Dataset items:
Segment Open

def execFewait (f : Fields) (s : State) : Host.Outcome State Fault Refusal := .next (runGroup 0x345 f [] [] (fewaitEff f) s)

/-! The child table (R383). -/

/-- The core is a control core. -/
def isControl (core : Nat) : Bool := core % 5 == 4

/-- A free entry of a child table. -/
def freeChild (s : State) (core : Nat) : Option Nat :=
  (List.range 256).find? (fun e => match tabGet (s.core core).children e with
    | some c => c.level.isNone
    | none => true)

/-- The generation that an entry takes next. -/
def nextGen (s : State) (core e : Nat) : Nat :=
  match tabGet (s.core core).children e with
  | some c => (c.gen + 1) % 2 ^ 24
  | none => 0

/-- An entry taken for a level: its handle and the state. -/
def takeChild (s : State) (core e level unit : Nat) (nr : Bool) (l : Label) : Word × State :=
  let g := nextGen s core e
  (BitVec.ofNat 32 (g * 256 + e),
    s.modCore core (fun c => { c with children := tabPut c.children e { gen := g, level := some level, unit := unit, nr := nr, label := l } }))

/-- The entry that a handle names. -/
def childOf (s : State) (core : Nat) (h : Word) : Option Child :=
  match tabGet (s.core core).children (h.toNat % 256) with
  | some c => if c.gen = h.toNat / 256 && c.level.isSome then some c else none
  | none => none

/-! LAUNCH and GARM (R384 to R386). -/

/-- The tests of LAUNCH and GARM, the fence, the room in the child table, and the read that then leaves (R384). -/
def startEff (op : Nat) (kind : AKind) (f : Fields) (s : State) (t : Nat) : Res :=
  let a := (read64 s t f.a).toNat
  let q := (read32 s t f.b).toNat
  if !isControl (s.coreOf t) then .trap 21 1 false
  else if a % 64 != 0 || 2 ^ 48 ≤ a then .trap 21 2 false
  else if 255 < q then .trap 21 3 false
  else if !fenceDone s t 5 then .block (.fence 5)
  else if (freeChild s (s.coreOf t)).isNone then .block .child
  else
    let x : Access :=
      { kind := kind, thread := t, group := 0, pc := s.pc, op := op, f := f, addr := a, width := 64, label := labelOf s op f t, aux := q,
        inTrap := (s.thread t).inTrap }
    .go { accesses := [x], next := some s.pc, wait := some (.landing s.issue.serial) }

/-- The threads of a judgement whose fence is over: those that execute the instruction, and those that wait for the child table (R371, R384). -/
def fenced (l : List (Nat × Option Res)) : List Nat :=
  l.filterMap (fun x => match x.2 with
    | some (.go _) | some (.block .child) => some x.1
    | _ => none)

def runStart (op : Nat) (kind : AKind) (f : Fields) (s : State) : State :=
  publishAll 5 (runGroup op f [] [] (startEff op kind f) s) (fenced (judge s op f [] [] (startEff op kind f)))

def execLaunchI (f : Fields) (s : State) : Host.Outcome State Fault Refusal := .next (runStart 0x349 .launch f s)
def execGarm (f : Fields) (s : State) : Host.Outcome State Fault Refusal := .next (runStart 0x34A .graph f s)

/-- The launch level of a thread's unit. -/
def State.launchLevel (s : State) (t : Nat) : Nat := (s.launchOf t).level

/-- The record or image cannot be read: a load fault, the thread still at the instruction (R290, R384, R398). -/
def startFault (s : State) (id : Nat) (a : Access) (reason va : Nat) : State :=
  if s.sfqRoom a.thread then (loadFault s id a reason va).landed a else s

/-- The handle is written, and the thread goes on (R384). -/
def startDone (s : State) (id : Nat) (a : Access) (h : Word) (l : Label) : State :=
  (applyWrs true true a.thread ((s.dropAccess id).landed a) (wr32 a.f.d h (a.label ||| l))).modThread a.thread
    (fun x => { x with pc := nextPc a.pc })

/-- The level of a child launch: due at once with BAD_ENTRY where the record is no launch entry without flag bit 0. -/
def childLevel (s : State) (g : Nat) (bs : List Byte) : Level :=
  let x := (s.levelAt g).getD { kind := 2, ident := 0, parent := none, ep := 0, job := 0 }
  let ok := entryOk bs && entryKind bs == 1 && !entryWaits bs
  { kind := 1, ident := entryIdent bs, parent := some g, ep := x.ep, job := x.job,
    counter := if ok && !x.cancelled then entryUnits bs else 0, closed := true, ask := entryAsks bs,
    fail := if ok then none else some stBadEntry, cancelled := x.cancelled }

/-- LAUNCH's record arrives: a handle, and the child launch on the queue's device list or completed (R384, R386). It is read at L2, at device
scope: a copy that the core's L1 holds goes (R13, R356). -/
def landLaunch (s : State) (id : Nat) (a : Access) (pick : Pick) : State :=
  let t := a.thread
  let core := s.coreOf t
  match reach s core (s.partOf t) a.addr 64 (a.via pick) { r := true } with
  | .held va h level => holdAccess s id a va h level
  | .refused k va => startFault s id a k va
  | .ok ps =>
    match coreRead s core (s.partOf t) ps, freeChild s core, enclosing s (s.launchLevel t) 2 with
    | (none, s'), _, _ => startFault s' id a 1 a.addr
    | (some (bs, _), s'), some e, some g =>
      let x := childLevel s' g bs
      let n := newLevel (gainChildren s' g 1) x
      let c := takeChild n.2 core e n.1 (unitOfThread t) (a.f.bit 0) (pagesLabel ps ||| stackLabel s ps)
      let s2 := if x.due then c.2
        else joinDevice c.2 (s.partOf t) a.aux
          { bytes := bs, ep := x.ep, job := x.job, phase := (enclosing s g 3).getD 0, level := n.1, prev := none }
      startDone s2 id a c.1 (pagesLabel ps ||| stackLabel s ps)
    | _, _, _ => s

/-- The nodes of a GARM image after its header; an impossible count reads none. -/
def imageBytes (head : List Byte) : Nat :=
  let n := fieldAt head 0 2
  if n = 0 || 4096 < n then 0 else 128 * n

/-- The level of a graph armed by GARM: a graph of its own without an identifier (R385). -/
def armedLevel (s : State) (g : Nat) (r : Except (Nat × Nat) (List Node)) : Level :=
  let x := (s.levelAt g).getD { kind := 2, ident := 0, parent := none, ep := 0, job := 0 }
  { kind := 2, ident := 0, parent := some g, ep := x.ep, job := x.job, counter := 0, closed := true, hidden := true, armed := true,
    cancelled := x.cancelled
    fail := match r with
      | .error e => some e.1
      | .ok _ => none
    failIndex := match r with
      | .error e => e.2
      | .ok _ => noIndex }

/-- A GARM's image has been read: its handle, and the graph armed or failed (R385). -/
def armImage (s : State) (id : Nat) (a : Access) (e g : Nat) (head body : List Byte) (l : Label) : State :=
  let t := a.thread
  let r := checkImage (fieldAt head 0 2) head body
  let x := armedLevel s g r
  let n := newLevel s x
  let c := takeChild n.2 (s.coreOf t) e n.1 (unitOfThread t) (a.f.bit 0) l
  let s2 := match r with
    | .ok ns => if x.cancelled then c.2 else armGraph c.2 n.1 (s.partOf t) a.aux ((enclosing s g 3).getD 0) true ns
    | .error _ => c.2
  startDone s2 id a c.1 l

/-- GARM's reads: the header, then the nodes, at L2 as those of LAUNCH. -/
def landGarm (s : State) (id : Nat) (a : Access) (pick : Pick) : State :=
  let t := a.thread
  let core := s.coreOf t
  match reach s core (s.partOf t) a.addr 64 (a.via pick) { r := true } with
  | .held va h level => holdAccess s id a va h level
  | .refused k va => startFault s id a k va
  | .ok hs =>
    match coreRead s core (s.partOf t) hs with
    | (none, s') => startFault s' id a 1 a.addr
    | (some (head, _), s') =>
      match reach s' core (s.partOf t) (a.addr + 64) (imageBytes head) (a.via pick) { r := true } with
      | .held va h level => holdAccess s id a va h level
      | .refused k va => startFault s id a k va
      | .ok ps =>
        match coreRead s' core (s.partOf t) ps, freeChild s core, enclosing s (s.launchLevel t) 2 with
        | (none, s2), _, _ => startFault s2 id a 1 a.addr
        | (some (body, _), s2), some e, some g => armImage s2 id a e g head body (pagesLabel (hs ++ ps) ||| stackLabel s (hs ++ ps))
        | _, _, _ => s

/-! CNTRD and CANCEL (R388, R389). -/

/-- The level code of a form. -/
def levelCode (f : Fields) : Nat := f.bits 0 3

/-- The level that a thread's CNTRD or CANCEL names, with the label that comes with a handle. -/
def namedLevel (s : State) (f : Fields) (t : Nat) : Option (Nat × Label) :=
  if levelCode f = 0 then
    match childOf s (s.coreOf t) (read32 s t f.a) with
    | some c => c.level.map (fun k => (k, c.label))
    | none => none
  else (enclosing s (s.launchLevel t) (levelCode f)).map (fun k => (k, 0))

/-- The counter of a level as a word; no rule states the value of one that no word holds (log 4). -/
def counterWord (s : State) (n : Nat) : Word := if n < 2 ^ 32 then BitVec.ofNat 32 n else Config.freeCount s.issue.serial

Segment Closed
Segment Open

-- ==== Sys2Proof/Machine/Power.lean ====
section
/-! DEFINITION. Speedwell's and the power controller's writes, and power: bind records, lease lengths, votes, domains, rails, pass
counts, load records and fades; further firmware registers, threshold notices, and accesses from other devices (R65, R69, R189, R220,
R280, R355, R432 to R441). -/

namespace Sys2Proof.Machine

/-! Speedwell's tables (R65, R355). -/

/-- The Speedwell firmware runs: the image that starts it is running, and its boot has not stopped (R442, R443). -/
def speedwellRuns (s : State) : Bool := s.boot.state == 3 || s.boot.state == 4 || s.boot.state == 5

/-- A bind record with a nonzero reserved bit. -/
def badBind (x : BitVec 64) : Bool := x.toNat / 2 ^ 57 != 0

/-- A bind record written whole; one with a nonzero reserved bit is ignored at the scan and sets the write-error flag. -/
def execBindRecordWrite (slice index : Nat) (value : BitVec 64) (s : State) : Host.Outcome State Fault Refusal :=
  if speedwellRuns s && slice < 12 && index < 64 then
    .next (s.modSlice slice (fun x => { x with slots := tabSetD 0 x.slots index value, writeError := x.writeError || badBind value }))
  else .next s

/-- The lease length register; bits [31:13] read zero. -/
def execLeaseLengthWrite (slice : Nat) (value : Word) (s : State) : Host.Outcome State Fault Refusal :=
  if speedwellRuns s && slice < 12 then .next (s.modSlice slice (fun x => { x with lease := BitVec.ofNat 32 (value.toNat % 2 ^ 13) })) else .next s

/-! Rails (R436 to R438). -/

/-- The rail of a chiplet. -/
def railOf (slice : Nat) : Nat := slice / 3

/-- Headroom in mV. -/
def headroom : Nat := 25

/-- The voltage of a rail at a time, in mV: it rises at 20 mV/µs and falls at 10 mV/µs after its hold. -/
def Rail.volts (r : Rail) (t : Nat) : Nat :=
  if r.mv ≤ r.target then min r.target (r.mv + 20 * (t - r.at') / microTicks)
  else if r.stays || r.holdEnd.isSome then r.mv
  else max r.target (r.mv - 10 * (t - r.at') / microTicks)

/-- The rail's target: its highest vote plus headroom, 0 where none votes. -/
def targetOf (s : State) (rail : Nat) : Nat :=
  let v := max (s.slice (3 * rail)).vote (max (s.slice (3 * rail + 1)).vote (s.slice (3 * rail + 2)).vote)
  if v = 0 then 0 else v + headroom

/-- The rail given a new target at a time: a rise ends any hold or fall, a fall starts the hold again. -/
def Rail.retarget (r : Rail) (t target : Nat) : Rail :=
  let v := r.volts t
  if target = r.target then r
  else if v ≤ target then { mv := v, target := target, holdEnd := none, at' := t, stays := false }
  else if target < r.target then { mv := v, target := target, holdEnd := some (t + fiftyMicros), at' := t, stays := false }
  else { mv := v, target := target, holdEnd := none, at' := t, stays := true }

Segment Closed

• TASK REQUIREMENTS
Count the lines above that include the string "fieldAt". Write only the number.

• SOLUTION BELOW
2